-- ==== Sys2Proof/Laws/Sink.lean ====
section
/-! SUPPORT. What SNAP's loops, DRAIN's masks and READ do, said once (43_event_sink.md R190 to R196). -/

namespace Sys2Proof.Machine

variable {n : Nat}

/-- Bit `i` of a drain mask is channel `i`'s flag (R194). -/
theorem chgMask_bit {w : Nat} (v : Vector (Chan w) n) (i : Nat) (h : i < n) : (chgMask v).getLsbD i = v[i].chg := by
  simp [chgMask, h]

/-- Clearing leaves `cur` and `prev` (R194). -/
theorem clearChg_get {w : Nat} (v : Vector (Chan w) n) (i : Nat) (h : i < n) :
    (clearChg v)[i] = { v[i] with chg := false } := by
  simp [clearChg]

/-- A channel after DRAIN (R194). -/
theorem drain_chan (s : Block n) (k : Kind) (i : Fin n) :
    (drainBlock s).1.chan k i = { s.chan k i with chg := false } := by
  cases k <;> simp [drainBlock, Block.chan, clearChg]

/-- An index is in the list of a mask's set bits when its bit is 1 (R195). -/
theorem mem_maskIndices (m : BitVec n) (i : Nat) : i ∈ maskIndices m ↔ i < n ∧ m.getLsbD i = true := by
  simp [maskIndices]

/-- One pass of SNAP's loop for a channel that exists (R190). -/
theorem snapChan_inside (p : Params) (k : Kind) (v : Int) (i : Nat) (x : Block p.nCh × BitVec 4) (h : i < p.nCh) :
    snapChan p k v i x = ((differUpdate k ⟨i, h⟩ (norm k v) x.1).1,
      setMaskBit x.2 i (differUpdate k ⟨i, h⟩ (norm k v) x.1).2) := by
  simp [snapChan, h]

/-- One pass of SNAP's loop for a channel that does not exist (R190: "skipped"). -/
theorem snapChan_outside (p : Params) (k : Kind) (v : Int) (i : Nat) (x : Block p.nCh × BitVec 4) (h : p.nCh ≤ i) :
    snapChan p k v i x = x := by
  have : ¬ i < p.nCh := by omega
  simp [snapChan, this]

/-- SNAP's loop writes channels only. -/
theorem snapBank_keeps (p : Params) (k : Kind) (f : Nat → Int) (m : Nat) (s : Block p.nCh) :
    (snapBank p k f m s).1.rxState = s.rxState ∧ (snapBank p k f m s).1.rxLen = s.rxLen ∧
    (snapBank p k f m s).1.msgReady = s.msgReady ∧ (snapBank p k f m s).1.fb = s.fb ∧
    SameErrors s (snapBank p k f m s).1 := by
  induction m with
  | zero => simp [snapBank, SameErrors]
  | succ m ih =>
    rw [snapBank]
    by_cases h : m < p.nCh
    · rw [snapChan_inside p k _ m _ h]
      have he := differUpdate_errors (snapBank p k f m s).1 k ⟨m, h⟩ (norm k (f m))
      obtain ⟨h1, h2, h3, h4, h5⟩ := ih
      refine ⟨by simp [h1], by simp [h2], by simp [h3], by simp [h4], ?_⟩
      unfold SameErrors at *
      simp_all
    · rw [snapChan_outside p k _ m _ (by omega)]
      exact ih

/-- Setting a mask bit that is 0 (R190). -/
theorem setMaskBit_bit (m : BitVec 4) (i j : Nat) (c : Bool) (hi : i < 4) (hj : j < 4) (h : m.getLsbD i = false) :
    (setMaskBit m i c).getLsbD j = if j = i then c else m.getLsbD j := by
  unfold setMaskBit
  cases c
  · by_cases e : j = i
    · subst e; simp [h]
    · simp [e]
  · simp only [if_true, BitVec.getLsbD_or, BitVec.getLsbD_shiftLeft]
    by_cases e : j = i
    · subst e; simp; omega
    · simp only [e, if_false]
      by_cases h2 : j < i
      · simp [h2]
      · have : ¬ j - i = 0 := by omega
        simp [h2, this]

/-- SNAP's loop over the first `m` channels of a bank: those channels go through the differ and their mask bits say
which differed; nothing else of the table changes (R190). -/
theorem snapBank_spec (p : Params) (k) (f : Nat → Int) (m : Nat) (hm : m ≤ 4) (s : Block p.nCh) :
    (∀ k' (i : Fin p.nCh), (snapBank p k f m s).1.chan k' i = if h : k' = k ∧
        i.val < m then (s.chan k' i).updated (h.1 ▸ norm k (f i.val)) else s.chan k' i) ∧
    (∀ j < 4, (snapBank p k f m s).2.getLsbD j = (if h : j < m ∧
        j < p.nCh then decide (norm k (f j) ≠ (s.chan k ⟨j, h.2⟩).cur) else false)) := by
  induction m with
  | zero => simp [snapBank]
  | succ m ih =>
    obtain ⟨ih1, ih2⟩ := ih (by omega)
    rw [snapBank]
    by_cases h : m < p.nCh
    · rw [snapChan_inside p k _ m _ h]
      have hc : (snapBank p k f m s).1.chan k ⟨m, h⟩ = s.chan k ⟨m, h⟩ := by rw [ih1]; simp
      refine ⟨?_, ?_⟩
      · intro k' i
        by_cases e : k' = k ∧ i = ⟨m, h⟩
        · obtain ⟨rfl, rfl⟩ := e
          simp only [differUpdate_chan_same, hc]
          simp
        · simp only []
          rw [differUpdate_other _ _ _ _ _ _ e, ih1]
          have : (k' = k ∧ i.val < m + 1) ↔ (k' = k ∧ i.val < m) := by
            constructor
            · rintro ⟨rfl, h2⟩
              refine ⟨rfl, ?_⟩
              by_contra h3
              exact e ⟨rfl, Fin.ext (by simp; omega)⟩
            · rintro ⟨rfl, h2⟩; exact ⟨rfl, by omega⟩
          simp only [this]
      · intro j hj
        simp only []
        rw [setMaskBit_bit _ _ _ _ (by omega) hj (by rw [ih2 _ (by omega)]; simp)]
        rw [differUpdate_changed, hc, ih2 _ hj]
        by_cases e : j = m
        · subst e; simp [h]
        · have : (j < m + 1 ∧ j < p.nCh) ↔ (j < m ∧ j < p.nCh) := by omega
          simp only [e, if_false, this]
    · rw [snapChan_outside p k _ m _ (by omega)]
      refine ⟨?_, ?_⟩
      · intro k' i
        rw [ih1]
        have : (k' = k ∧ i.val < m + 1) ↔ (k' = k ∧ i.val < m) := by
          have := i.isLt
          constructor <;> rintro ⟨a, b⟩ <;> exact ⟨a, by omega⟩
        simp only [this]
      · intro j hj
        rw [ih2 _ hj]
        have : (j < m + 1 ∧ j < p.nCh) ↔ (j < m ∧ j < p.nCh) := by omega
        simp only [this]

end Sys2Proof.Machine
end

- WHAT THE TASK REQUIRES
Number of lines in the listing above that include "only": state it and nothing else.

- OUTPUT FOR THIS TASK
10